[EXERCISE DATA]
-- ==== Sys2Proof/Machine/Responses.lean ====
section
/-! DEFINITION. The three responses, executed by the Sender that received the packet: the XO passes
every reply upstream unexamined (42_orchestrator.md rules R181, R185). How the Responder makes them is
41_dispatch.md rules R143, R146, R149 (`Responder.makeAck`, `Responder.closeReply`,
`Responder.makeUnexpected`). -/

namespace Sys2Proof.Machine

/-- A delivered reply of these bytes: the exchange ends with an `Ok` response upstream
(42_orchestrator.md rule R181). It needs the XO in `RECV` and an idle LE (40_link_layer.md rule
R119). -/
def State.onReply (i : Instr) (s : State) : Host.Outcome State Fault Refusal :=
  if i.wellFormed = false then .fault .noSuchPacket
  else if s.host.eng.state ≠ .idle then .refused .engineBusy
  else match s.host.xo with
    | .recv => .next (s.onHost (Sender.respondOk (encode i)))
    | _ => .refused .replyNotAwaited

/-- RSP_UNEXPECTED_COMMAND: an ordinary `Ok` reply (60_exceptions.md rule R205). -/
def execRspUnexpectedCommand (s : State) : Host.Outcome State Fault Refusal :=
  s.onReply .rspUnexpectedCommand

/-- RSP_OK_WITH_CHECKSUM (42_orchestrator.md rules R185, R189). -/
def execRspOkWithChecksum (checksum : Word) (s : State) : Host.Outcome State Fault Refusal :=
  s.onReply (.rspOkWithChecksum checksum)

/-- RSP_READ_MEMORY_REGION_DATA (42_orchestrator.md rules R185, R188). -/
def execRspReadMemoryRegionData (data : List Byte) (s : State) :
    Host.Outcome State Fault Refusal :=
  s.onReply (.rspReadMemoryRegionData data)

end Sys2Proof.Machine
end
==
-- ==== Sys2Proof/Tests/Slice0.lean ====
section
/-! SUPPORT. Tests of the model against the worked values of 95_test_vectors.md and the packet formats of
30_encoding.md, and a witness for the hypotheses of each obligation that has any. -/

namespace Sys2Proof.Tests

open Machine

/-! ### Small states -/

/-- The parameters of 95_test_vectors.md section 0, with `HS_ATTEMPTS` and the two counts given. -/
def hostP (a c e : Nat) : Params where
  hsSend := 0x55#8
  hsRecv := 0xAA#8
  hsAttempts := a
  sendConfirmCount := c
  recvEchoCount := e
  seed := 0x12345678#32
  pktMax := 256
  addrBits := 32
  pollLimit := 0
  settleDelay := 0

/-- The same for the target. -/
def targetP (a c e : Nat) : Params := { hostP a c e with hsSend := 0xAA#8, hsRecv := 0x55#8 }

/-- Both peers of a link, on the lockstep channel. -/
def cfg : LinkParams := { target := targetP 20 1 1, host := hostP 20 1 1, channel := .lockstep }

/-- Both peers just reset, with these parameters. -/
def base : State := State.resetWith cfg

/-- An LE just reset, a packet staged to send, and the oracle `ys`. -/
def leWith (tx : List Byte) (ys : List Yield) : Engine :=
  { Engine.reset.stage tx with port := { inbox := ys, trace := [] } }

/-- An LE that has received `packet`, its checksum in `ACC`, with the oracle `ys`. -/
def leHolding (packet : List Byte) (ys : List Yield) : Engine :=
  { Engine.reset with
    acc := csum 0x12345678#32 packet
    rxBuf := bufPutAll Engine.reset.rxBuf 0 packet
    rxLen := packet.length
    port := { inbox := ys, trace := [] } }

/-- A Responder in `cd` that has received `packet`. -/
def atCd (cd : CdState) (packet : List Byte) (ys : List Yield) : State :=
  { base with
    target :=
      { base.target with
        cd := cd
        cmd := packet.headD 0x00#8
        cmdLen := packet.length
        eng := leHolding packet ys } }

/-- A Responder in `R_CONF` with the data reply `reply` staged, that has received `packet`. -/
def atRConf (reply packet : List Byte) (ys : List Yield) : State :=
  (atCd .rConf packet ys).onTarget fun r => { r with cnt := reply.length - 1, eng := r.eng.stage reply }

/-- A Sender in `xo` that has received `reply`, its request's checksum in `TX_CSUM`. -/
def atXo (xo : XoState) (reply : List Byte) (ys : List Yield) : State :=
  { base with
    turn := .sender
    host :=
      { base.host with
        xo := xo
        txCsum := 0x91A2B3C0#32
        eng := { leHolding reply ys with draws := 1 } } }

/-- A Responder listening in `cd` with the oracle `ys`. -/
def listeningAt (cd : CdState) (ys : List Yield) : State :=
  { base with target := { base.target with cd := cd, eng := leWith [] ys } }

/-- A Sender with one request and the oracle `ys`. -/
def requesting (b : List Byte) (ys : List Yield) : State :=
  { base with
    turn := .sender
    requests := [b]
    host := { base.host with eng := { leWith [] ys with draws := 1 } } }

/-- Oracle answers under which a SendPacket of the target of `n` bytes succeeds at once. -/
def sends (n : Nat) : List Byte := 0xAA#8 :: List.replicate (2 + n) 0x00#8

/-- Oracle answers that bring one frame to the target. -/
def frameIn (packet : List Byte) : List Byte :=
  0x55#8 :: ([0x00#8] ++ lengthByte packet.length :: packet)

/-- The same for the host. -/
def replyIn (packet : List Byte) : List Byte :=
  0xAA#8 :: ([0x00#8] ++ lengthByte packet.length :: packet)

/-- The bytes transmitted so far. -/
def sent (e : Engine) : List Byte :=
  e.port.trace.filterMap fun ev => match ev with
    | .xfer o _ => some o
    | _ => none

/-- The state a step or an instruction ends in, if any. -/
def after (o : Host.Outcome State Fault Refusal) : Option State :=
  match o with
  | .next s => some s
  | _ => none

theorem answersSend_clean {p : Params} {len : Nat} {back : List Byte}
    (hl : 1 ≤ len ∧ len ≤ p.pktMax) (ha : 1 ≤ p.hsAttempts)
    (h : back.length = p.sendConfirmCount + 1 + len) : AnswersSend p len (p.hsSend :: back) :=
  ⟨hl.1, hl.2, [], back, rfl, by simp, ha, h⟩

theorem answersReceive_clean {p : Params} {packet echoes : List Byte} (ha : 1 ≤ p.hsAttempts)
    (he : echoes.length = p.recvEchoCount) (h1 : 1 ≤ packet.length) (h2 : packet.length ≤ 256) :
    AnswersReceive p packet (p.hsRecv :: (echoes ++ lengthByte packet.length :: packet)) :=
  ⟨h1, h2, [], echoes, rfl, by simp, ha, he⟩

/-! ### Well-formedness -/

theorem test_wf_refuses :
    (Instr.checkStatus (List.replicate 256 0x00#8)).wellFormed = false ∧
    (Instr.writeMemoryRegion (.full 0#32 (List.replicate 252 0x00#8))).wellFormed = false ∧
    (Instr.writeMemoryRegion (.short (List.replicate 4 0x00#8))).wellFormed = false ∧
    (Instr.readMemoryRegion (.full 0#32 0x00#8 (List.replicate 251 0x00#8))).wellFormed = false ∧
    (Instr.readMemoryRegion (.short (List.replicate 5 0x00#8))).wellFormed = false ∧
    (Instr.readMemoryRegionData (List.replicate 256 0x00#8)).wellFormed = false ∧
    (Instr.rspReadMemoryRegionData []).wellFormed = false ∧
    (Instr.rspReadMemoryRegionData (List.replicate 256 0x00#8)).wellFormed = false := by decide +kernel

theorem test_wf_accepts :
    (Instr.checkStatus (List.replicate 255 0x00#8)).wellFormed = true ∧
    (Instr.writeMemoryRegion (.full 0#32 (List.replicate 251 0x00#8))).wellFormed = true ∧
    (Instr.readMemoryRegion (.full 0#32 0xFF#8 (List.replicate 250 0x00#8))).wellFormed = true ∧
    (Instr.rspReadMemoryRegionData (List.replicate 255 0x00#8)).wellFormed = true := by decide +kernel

[WHAT THE EXERCISE ASKS] Please give the number of lines above containing "hsSend" and nothing else.

[TASK SOLUTION] 3